Remote and lone workers are at increased risk of sustaining more serious injuries because of job location and the absence of co-workers to rely on. It is estimated that one in five lone workers that have experienced a workplace accident have had difficulty receiving emergency assistance. Fortunately, there are several measures the employer and employee can take to improve lone worker safety. What is ‘lone’?
Workers are considered alone when they are working on their own or when they cannot be seen or heard by another person. The situation of a lone worker in the construction industry can range from an electrician working in another room away from a colleague to a lineworker or transmission tower employee solitarily working in a remote area.
Often, remote and lone workers work nontraditional hours in environments where emergency personnel are not immediately accessible, which makes their situation more dangerous if an incident occurs.

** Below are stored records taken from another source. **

-- ==== Sys2Proof/Machine/Ops.lean ====
section
/-! DEFINITION. The shared operations: performing a port event, ending a command (the one place an error is raised and a
result returned), the bus transaction, the inbound flush, the outbound write and the response wait.

Each operation performs the ONE port event that is next, so a step of the machine is one port event of `SEQ`
(spec/10_state.md R24: only runs of steps without a port event may be fused; log 21). -/

namespace Sys2Proof.Machine

open Sys2Proof

/-- The event joins the trace (spec/20_memory.md R60: all port events form one total order). -/
def State.emit (e : Event) (s : State) : State := { s with trace := s.trace ++ [e] }

/-! ## Ending a command (spec/60_exceptions.md R161) -/

/-- The end of a command with a result: the phases return to `IDLE`, `RBUF` is cleared, the `Result` is delivered and `BUSY`
is cleared; nothing is saved.  `TXN_STEP` is `T_NONE` already. -/
def State.finish (status : Status) (value : Byte) (data : List Byte) (s : State) : State :=
  { s with
    rbPhase := .idle
    lpState := .idle
    rbuf := []
    point := .idle
    busy := false
    trace := s.trace ++ [.result status.code value data] }

/-- `return Result(OK, value, data)`. -/
def State.deliver (value : Byte) (data : List Byte) (s : State) : State := s.finish .ok value data

/-- `raise E`: the error status, value `0x00` and no data (R161, spec/30_encoding.md R84).  What a command's rule places
before the raise (the `DbgDiag` of R120) has its own step before it. -/
def State.raise (status : Status) (s : State) : State := s.finish status 0x00 []

/-- Reset is asserted (spec/70_reset_and_hazards.md R185, R186): the command in progress is abandoned without a `Result`;
`SelDeassert()` and `EndTxn()` are performed if owed, in that order; the registers take their reset values; the handle,
the trace and the environment (but for its reset line) stay.  DESIGN CHOICE, log 15. -/
def State.assertReset (s : State) : State :=
  { State.reset with
    cfg := s.cfg
    env := { s.env with resetLine := true }
    trace := s.trace ++ (if s.sel = .active then [.selDeassert] else [])
      ++ (if s.busOwned then [.endTxn] else []) }

/-! ## The bus transaction (spec/40_register_bus.md R97 to R101) -/

/-- `TXN_STEP <- T_ACQ` at the head of `Txn`; the hold for the bus comes next. -/
def State.openTxn (s : State) : State := { s with txnStep := .acq, point := .txn }

/-- Where the received payload bytes of a transaction go. -/
inductive Capture where
  /-- nowhere: a write discards what it receives (R99, spec/20_memory.md R56) -/
  | discard
  /-- `RXDATA`, in the order received (R98) -/
  | rxdata
  /-- `CUR` -/
  | cur
  /-- `LAST` -/
  | last
  deriving DecidableEq, Repr

/-- A received payload byte goes where the command keeps it.  DEDUCED, log 9. -/
def State.capture (c : Capture) (b : Byte) (s : State) : State :=
  match c with
  | .discard => s
  | .rxdata => { s with rxdata := s.rxdata ++ [b] }
  | .cur => { s with cur := b }
  | .last => { s with last := b }

/-- One port event of `Txn(cmd, n, tx)`, with `wire` the address-plus-command byte and `n` the length of `tx`.  Every received
data byte goes to `capture` as it arrives; the byte received with the address is discarded (spec/20_memory.md R56);
`released` is what the command does, without a port event, once `EndTxn` has happened.  Held unchanged while another
user owns the bus (R100).  `IDX`: log 10. -/
def busStep (wire : Byte) (tx : List Byte) (capture : Capture) (released : State → State)
    (s : State) : StepResult :=
  match s.txnStep with
  | .none => .fault .offSequence
  | .acq =>
    if s.env.busFree then
      .next ({ s with busOwned := true, txnStep := .sel, env := s.env.beginTxn }.emit .beginTxn)
    else .next s
  | .sel => .next ({ s with sel := .active, txnStep := .addr, env := s.env.selAssert }.emit .selAssert)
  | .addr =>
    let s' := { s with env := (s.env.xfer wire).2 }.emit (.xfer wire (s.env.xfer wire).1)
    .next (if tx = [] then { s' with txnStep := .desel } else { s' with txnStep := .data, idx := 0 })
  | .data =>
    match tx[s.idx.toNat]? with
    | none => .fault .offSequence
    | some b =>
      let s' := ({ s with env := (s.env.xfer b).2 }.emit (.xfer b (s.env.xfer b).1)).capture capture (s.env.xfer b).1
      .next (if s.idx.toNat + 1 < tx.length then { s' with idx := s.idx + 1 } else { s' with txnStep := .desel })
  | .desel => .next ({ s with sel := .inactive, txnStep := .rel }.emit .selDeassert)
  | .rel => .next (released ({ s with busOwned := false, txnStep := .none }.emit .endTxn))

/-- The `Result` is the next event. -/
def State.owe (status : Status) (s : State) : State := { s with point := .owe status }

/-- The payload positions of `MemRead(addr, n)`: `n` fillers (R98). -/
def fillers (cfg : DeviceHandle) (n : Nat) : List Byte := List.replicate n cfg.filler

/-- One port event of `MemRead(addr, n)` (R98). -/
def readStep (addr : Byte) (n : Nat) (capture : Capture) (released : State → State) (s : State) :
    StepResult :=
  busStep (wireRead s.cfg addr) (fillers s.cfg n) capture released s

/-- One port event of `MemWrite(addr, n, v)` (R99). -/
def writeStep (addr : Byte) (v : List Byte) (released : State → State) (s : State) : StepResult :=
  busStep (wireWrite s.cfg addr) v .discard released s

/-! ## Time -/

/-- `T0 <- NowUs()`. -/
def State.sampleUs (s : State) : State := { s with t0 := s.env.nowUs.1, env := s.env.nowUs.2 }.emit (.nowUs s.env.nowUs.1)

/-- `T0 <- NowMs()`. -/
def State.sampleMs (s : State) : State := { s with t0 := s.env.nowMs.1, env := s.env.nowMs.2 }.emit (.nowMs s.env.nowMs.1)

/-! ## The inbound flush (spec/42_line_protocol.md R132) -/

/-- `n <- Avail()` of `flush`; at zero the flush is over and `drained` says what the command does then. -/
def flushAvailStep (drained : State → State) (s : State) : StepResult :=
  let s' := { s with env := s.env.avail.2 }.emit (.avail s.env.avail.1)
  .next (if s.env.avail.1 = 0 then drained s' else { s' with point := .flushRead })

/-- `_ <- RdByte()` of `flush`: discarded, neither buffered nor mirrored. -/
def flushReadStep (s : State) : StepResult :=
  match s.env.rdByte with
  | none => .fault .emptyRead
  | some (b, env') => .next ({ s with env := env', point := .flushAvail }.emit (.rdByte b))

/-! ## The outbound write (R136) -/

/-- The sending is over: `LP_STATE <- AWAITING`, `RBUF <- []`, and `T0` is sampled next (R142, R143). -/
def State.enterAwait (s : State) : State := { s with lpState := .awaiting, rbuf := [], point := .sample }

/-- Where the sending stands with these payload and terminator bytes still to send; over when none is left (R134, R139). -/
def State.toSend (payload term : List Byte) (s : State) : State :=
  if payload ≠ [] then { s with point := .send payload }
  else if term ≠ [] then { s with point := .term term }
  else s.enterAwait

/-- `IDX <- i; WrByte(bytes[i])`, with `i` the number of bytes of `whole` sent before (log 10). -/
def State.sendByte (whole rest : List Byte) (b : Byte) (s : State) : State :=
  { s with env := s.env.wrByte b, idx := BitVec.ofNat 16 (whole.length - (rest.length + 1)) }.emit (.wrByte b)

/-! ## The response wait (R142) -/

/-- `RBUF <- RBUF ++ [b]` and its classification: a verdict ends the wait and clears `RBUF` (R142, R144, R148). -/
def State.receive (b : Byte) (s : State) : State :=
  match classify (s.rbuf ++ [b]) with
  | .success => { s with lpState := .success, rbuf := [], point := .owe .ok }
  | .failure => { s with lpState := .failure, rbuf := [], point := .owe .lineFailure }
  | .pending => { s with rbuf := s.rbuf ++ [b], point := .window }

/-- `t <- NowMs()` and the timeout test, made before every `Avail()` (R143). -/
def awaitWindowStep (s : State) : StepResult :=
  let t := s.env.nowMs.1
  let s' := { s with env := s.env.nowMs.2 }.emit (.nowMs t)
  .next (if windowElapsed t s.t0 s.cfg.responseTimeoutMs then
      { s' with lpState := .failure, rbuf := [], point := .owe .lineFailure }
    else { s' with point := .poll })

/-- `n <- Avail()` of the wait. -/
def awaitPollStep (s : State) : StepResult :=
  let s' := { s with env := s.env.avail.2 }.emit (.avail s.env.avail.1)
  .next (if s.env.avail.1 = 0 then { s' with point := .window } else { s' with point := .read })

/-- `b <- RdByte()` of the wait; the mirror comes before the classification when `DEBUG_EN` is set (R147). -/
def awaitReadStep (s : State) : StepResult :=
  match s.env.rdByte with
  | none => .fault .emptyRead
  | some (b, env') =>
    let s' := { s with env := env' }.emit (.rdByte b)
    .next (if s.cfg.debugEn then { s' with point := .mirror b } else s'.receive b)

/-- One port event of an exchange: flush, payload, terminator, wait (R131, R134, R135). -/
def exchangeStep (payload : List Byte) (s : State) : StepResult :=
  match s.lpState, s.point with
  | .idle, .idle => .next { s with lpState := .sending, point := .flushAvail }
  | .sending, .flushAvail => flushAvailStep (State.toSend payload s.cfg.lineTerm) s
  | .sending, .flushRead => flushReadStep s
  | .sending, .send (b :: rest) => .next ((s.sendByte payload rest b).toSend rest s.cfg.lineTerm)
  | .sending, .term (b :: rest) => .next ((s.sendByte s.cfg.lineTerm rest b).toSend [] rest)
  | .awaiting, .sample => .next { s.sampleMs with point := .window }
  | .awaiting, .window => awaitWindowStep s
  | .awaiting, .poll => awaitPollStep s
  | .awaiting, .read => awaitReadStep s
  | .awaiting, .mirror b => .next ((s.emit (.dbgByte b)).receive b)
  | .success, .owe .ok => .next (s.deliver 0x00 [])
  | .failure, .owe .lineFailure => .next (s.raise .lineFailure)
  | _, _ => .fault .offSequence

end Sys2Proof.Machine
end

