/-! ### `State.enterAwait`: The sending is over. -/

@[simp] theorem State.enterAwait_op (s : State) : s.enterAwait.op = s.op := rfl
@[simp] theorem State.enterAwait_addr (s : State) : s.enterAwait.addr = s.addr := rfl
@[simp] theorem State.enterAwait_data (s : State) : s.enterAwait.data = s.data := rfl
@[simp] theorem State.enterAwait_msb (s : State) : s.enterAwait.msb = s.msb := rfl
@[simp] theorem State.enterAwait_lsb (s : State) : s.enterAwait.lsb = s.lsb := rfl
@[simp] theorem State.enterAwait_arg (s : State) : s.enterAwait.arg = s.arg := rfl
@[simp] theorem State.enterAwait_payload (s : State) : s.enterAwait.payload = s.payload := rfl
@[simp] theorem State.enterAwait_cur (s : State) : s.enterAwait.cur = s.cur := rfl
@[simp] theorem State.enterAwait_mask (s : State) : s.enterAwait.mask = s.mask := rfl
@[simp] theorem State.enterAwait_new (s : State) : s.enterAwait.new = s.new := rfl
@[simp] theorem State.enterAwait_last (s : State) : s.enterAwait.last = s.last := rfl
@[simp] theorem State.enterAwait_t0 (s : State) : s.enterAwait.t0 = s.t0 := rfl
@[simp] theorem State.enterAwait_idx (s : State) : s.enterAwait.idx = s.idx := rfl
@[simp] theorem State.enterAwait_rxdata (s : State) : s.enterAwait.rxdata = s.rxdata := rfl
@[simp] theorem State.enterAwait_rbuf (s : State) : s.enterAwait.rbuf = [] := rfl
@[simp] theorem State.enterAwait_busy (s : State) : s.enterAwait.busy = s.busy := rfl
@[simp] theorem State.enterAwait_rbPhase (s : State) : s.enterAwait.rbPhase = s.rbPhase := rfl
@[simp] theorem State.enterAwait_txnStep (s : State) : s.enterAwait.txnStep = s.txnStep := rfl
@[simp] theorem State.enterAwait_lpState (s : State) : s.enterAwait.lpState = .awaiting := rfl
@[simp] theorem State.enterAwait_point (s : State) : s.enterAwait.point = .sample := rfl
@[simp] theorem State.enterAwait_busOwned (s : State) : s.enterAwait.busOwned = s.busOwned := rfl
@[simp] theorem State.enterAwait_sel (s : State) : s.enterAwait.sel = s.sel := rfl
@[simp] theorem State.enterAwait_cfg (s : State) : s.enterAwait.cfg = s.cfg := rfl
@[simp] theorem State.enterAwait_env (s : State) : s.enterAwait.env = s.env := rfl
@[simp] theorem State.enterAwait_trace (s : State) : s.enterAwait.trace = s.trace := rfl
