theorem CountersPass.trans {us ms us' ms' : Counter} {s u t : State} (h : CountersPass us ms s u)
    (hu : u.env.clock = .counters us' ms') (h' : CountersPass us' ms' u t) : CountersPass us ms s t := by
  obtain ⟨m, n, a, b, hc, hus, hms⟩ := h
  obtain ⟨rfl, rfl⟩ := Clock.counters.inj (hu.symm.trans hc)
  obtain ⟨m', n', a', b', hc', hus', hms'⟩ := h'
  refine ⟨m + m', n + n', a + a', b + b', ?_, by omega, by omega⟩
  rw [hc', Counter.passed_passed, Counter.passed_passed]

theorem ClockRests.countersPass {us ms : Counter} {s t : State} (h : ClockRests s t)
    (hc : s.env.clock = .counters us ms) : CountersPass us ms s t := by
  obtain ⟨e, es, ht, hes⟩ := h
  have hnone : es.countP Event.isNowUs = 0 ∧ es.countP Event.isNowMs = 0 := by
    simp only [List.countP_eq_zero, Bool.not_eq_true]
    exact ⟨fun x hx => (hes x hx).no_reading.1, fun x hx => (hes x hx).no_reading.2⟩
  exact ⟨0, 0, 0, 0, e.trans hc, by simp [ht, hnone], by simp [ht, hnone]⟩

theorem ClockStep.countersPass {us ms : Counter} {s t : State} (h : ClockStep s t)
    (hc : s.env.clock = .counters us ms) : CountersPass us ms s t := by
  rcases h with h | ⟨e, x, ht⟩ | ⟨e, x, ht⟩ | ⟨e, tx, rx, ht⟩ | ⟨e, n, ht⟩
  · exact ClockRests.countersPass h hc
  all_goals rw [hc] at e
  · exact ⟨1, 0, 0, 0, e, by simp [ht, Event.isNowUs], by simp [ht, Event.isNowMs]⟩
  · exact ⟨0, 1, 0, 0, e, by simp [ht, Event.isNowUs], by simp [ht, Event.isNowMs]⟩
  · exact ⟨0, 0, 0, 0, e, by simp [ht, Event.isNowUs], by simp [ht, Event.isNowMs]⟩
  · exact ⟨0, 0, 0, 0, e, by simp [ht, Event.isNowUs], by simp [ht, Event.isNowMs]⟩

theorem step_countersPass {us ms : Counter} {s t : State} (h : step s = .next t) (hc : s.env.clock = .counters us ms) :
    CountersPass us ms s t := by
  rcases step_clock h with ⟨⟨a, b, e⟩, ht⟩ | ⟨u, hu, hstep⟩
  · exact ⟨0, 0, a, b, by rw [e, hc]; rfl, by rw [ht]; rfl, by rw [ht]; rfl⟩
  · have hcu := hu.1.trans hc
    exact (hu.countersPass hc).trans hcu (hstep.countersPass hcu)

/-- A run of `k + 1` steps that goes on begins with a step that goes on. -/
theorem run_succ_cases {s t : State} {k : Nat} (h : Host.Core.run Sys2Proof.core (k + 1) s = .next t) :
    ∃ u, step s = .next u ∧ Host.Core.run Sys2Proof.core k u = .next t := by
  have hcore : Sys2Proof.core.step s = step s := rfl
  simp only [Host.Core.run, hcore] at h
  cases hs : step s with
  | next u => exact ⟨u, rfl, by rwa [hs] at h⟩
  | fault r => simp [hs] at h
  | refused r => simp [hs] at h

theorem run_countersPass {us ms : Counter} {k : Nat} {s t : State} (h : Host.Core.run Sys2Proof.core k s = .next t)
    (hc : s.env.clock = .counters us ms) : CountersPass us ms s t := by
  induction k generalizing s us ms with
  | zero =>
    obtain rfl := Host.Outcome.next.inj h
    exact (ClockRests.refl _).countersPass hc
  | succ k ih =>
    obtain ⟨u, hs, hrun⟩ := run_succ_cases h
    obtain ⟨m, n, a, b, hu, hcount⟩ := step_countersPass hs hc
    exact CountersPass.trans ⟨m, n, a, b, hu, hcount⟩ hu (ih hrun hu)

/-- Settles O57: by what a step does to the clock, and by the readings of a run, which exceed every bound (R173 (b)). -/
theorem timePassesAndNeverGoesBackwards : Obligations.TimePassesAndNeverGoesBackwards := by
  refine ⟨fun s t h => ⟨fun us ms hc => ?_, fun tau x p hc => step_ref_le h hc⟩, fun s t tau x p hi hc h => ?_,
    fun s us ms bound hc => ?_⟩
  · obtain ⟨m, n, a, b, hc', -⟩ := step_countersPass h hc
    exact ⟨_, _, hc', Counter.readings_le_passed .us a us (Nat.zero_le m),
      Counter.readings_le_passed .ms b ms (Nat.zero_le n)⟩
  · rcases step_clock_of_inv hi h with ⟨⟨us, ms, e⟩, ht⟩ | hstep
    · exact ClockStep.ref_cost (.quiet (by rw [e, hc, Clock.tick_ref]) ht) hc
    · exact hstep.ref_cost hc
  · obtain ⟨m, hm⟩ := us.readings_exceed .us bound
    obtain ⟨n, hn⟩ := ms.readings_exceed .ms bound
    refine ⟨max m n, fun k t h => ?_⟩
    obtain ⟨m', n', a, b, hc', hus, hms⟩ := run_countersPass h hc
    exact ⟨_, _, hc', fun hle => hm.trans_le (Counter.readings_le_passed .us a us (by omega)),
      fun hle => hn.trans_le (Counter.readings_le_passed .ms b ms (by omega))⟩

end Sys2Proof.Machine
end

/-! # Proofs: whole exchanges

An exchange is followed by how far it comes (`Reaches`), its number of steps left open: the flush, the bytes sent, `T0`, and the
wait.  A round of the wait ends in the verdict on one more byte (`reaches_received`) or finds the queue empty
(`reaches_polled`); O42 and O44 are inductions over the rounds, on the bytes of the reply and on the time that is left. -/

section

namespace Sys2Proof.Machine

open Sys2Proof

/-! ## How far a command comes -/

/-- Some number of steps of the command leads from one state to the other. -/
def Reaches (i : Instr) (s t : State) : Prop := ∃ k, execFor i k s = .next t

theorem Reaches.refl (i : Instr) (s : State) : Reaches i s s := ⟨0, rfl⟩

theorem Reaches.trans {i : Instr} {s u t : State} (h : Reaches i s u) (h' : Reaches i u t) : Reaches i s t := by
  obtain ⟨m, hm⟩ := h
  obtain ⟨k, hk⟩ := h'
  exact ⟨m + k, by rw [execFor_add m k hm, hk]⟩

theorem Reaches.step {i : Instr} {s t : State} (h : exec i s = .next t) : Reaches i s t := ⟨1, execFor_succ 0 h⟩

/-! ## The channel -/

/-- Nothing arrives on its own: no chatter, and each arrival of the script waits for an outbound byte. -/
def Channel.Waits (c : Channel) : Prop := c.chatter = [] ∧ ∀ x ∈ c.script, ∀ tau, x.due tau = false

theorem Channel.Waits.receive {c : Channel} (h : c.Waits) (tau : Nat) : c.receive tau = c := by
  obtain ⟨hc, hs⟩ := h
  have hdue : c.script.filter (Arrival.due tau) = [] := List.filter_eq_nil_iff.mpr fun x hx => by simp [hs x hx]
  have hleft : c.script.filter (fun x => !Arrival.due tau x) = c.script :=
    List.filter_eq_self.mpr fun x hx => by simp [hs x hx]
  unfold Channel.receive
  rw [hdue, hleft, hc, List.flatMap_nil, List.append_nil, List.append_nil, ← hc]

theorem Channel.silent.waits {c : Channel} (h : c.silent) : c.Waits := ⟨h.2, by simp [h.1]⟩

/-- The channel once these bytes have been written, all at one time. -/
def Channel.writeAll (tau : Nat) : List Byte → Channel → Channel
  | [], c => c
  | b :: bytes, c => Channel.writeAll tau bytes (c.write tau b)

theorem Channel.writeAll_append (tau : Nat) (l l' : List Byte) (c : Channel) :
    c.writeAll tau (l ++ l') = (c.writeAll tau l).writeAll tau l' := by
  induction l generalizing c with
  | nil => rfl
  | cons b l ih => exact ih (c.write tau b)

/-- An arrival that waits for the last of the bytes is due once they are written. -/
theorem Channel.writeAll_armed {tau n : Nat} {reply l : List Byte} {c : Channel}
    (hs : c.script = [⟨.afterOut n 0, reply⟩]) (hn : n = c.out.length + l.length) (hl : l ≠ []) :
    c.writeAll tau l = { c with out := c.out ++ l, script := [⟨.at tau, reply⟩] } := by
  induction l generalizing c with
  | nil => exact absurd rfl hl
  | cons b l ih =>
    cases l with
    | nil => simp [Channel.writeAll, Channel.write, hs, Arrival.armed, hn]
    | cons b' l =>
      have hearly : ¬ n ≤ c.out.length + 1 := by simp [hn]
      have hw : (c.write tau b).script = [⟨.afterOut n 0, reply⟩] := by simp [Channel.write, hs, Arrival.armed, hearly]
      rw [Channel.writeAll, ih hw (by simp [Channel.write, hn]; omega) (by simp)]
      simp [Channel.write]

/-! ## The clock -/

@[simp] theorem Clock.tau_afterNowMs (c : Clock) : c.afterNowMs.tau = c.tau := by cases c <;> rfl

/-! ## What the events on the line leave -/

/-- The machine once events on the line have left the channel and the clock like this. -/
def State.onLine (channel : Channel) (clock : Clock) (events : List Event) (s : State) : State :=
  { s with env := { s.env with channel := channel, clock := clock }, trace := s.trace ++ events }

theorem State.onLine_onLine (c c' : Channel) (k k' : Clock) (es es' : List Event) (s : State) :
    (s.onLine c k es).onLine c' k' es' = s.onLine c' k' (es ++ es') := by
  simp [State.onLine]

theorem Env.avail_of_waits {e : Env} (h : e.channel.Waits) :
    e.avail = (e.channel.inbound.length, { e with clock := e.clock.afterAvail }) := by
  simp [Env.avail, h.receive]

/-! ## What is sent, and what has been read -/

/-- What is sent next does not depend on where the sending stood. -/
theorem State.toSend_point (payload term : List Byte) (p : Point) (s : State) :
    State.toSend payload term { s with point := p } = s.toSend payload term := by
  unfold State.toSend
  split
  · rfl
  · split <;> rfl

theorem State.toSend_cons (b : Byte) (rest term : List Byte) (s : State) :
    s.toSend (b :: rest) term = { s with point := .send (b :: rest) } := by simp [State.toSend]

theorem State.toSend_nil_cons (b : Byte) (rest : List Byte) (s : State) :
    s.toSend [] (b :: rest) = { s with point := .term (b :: rest) } := by simp [State.toSend]

/-- Nor does the verdict on a byte. -/
theorem State.receive_point (b : Byte) (p : Point) (s : State) :
    State.receive b { s with point := p } = s.receive b := rfl

theorem State.receive_of_pending {b : Byte} {s : State} (h : classify (s.rbuf ++ [b]) = .pending) :
    s.receive b = { s with rbuf := s.rbuf ++ [b], point := .window } := by
  simp [State.receive, h]

theorem State.sendByte_eq (whole rest : List Byte) (b : Byte) (s : State) :
    s.sendByte whole rest b = { s.onLine (s.env.channel.write s.env.clock.tau b) s.env.clock [.wrByte b] with
      idx := BitVec.ofNat 16 (whole.length - (rest.length + 1)) } := rfl

/-- The machine once the last bytes of a part have been written. -/
def State.sendAll (whole : List Byte) : List Byte → State → State
  | [], s => s
  | b :: rest, s => (s.sendByte whole rest b).sendAll whole rest

theorem State.sendAll_eq (whole rest : List Byte) (s : State) :
    s.sendAll whole rest =
      { s.onLine (s.env.channel.writeAll s.env.clock.tau rest) s.env.clock (rest.map .wrByte) with
        idx := if rest = [] then s.idx else BitVec.ofNat 16 (whole.length - 1) } := by
  induction rest generalizing s with
  | nil => simp [State.sendAll, State.onLine, Channel.writeAll]
  | cons b rest ih =>
    rw [State.sendAll, ih, State.sendByte_eq]
    cases rest <;> simp [State.onLine, Channel.writeAll]

/-- The payload and the terminator, sent to a device that answers the last of their bytes. -/
theorem State.sendAll_sendAll {s : State} {payload term reply : List Byte}
    (hs : s.env.channel.script = [⟨.afterOut (s.env.channel.out.length + payload.length + term.length) 0, reply⟩])
    (hne : payload ++ term ≠ []) :
    (s.sendAll payload payload).sendAll term term =
      { s.onLine { s.env.channel with
            out := s.env.channel.out ++ payload ++ term, script := [⟨.at s.env.clock.tau, reply⟩] } s.env.clock
          (payload.map .wrByte ++ term.map .wrByte) with
        idx := idxAfter (if term = [] then payload else term).length s } := by
  have hch := Channel.writeAll_armed (tau := s.env.clock.tau) hs (l := payload ++ term) (by simp [Nat.add_assoc]) hne
  rw [Channel.writeAll_append] at hch
  rw [State.sendAll_eq, State.sendAll_eq]
  have hidx : (if term = [] then (if payload = [] then s.idx else BitVec.ofNat 16 (payload.length - 1))
      else BitVec.ofNat 16 (term.length - 1)) = idxAfter (if term = [] then payload else term).length s := by
    by_cases hterm : term = [] <;> simp [hterm, idxAfter]
  simp [State.onLine, hch, ← hidx]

Additionally, workers in remote areas risk encountering hazardous wildlife including snakes, spiders, scorpions, insects, bears, alligators, wild boars and even toxic plant life.
Although there is no OSHA standard addressing remote and lone worker safety in construction, the agency recommends employers implement emergency procedures and provide workers with wireless electronic notification devices or cellphones to communicate while in the field. Additionally, employers can be cited for violations pertaining to the general duty clause or other regulations in certain scenarios for incidents involving these workers.
According to the Canadian Centre for Occupational Health and Safety: “For most lone workers, the telephone will be the main source of contact. If using cellphones, always be sure that it is close by and charged. If cellphone service is unreliable in your area, be sure to have alternative methods of communication available (such as use of cameras, automated warning/duress devices, global positioning systems, two-way radio, site visits or satellite technology).”
Implementing a plan
It is important for employers to establish a check-in procedure for remote and lone workers. Depending on the nature of the work, a verbal check-in may be sufficient. In other cases, a visual account might be necessary. When implementing a check-in procedure, designate a main contact person and a backup.
Employers should prepare a daily work plan and determine how frequently the worker needs to check in. Creating a code word for the worker to alert the employer of an emergency and having the contact person call or visit the worker occasionally can be helpful too. There should also be an emergency plan in place in the event remote or lone workers do not check in at the arranged time. Additionally, the main contact person should know when and how to set the emergency plan into motion.
Workers need to communicate with their employer when headed out on a job. They should inform them of their location, destination, estimated times of arrival and departure, mode of travel and any secondary plans if they encounter traffic or bad weather.
In addition to employers setting up a daily work plan, it is critical that employees are prepared for the tasks they will be responsible for completing. A good communication plan also minimizes the risk of an incident.
An eye to worker safety
Wearable technologies are also useful for monitoring the well-being of remote and lone workers. Smart watches, cuffs, goggles, boots and headwear can transmit information such as vital signs, heart rate and step counts to help identify and prevent overexertion. They can detect falls and alert emergency personnel in the event of an incident. Some equipment can also detect abnormal heart rhythms or blood oxygen saturation. This can be helpful in identifying respiratory or cardiac issues.
Finally, it is important for lone workers to know when to stop work if the environment changes. Lone work should not be conducted at height. Workers should not leave the ground for any reason in a solo setting. Other circumstances that make lone work unsafe are severe weather conditions, presence of hazardous chemicals or equipment, when respiratory protection or air monitoring is required, or in violent crime areas.
If lone worker scenarios are unavoidable, higher-risk tasks should be scheduled with supervision.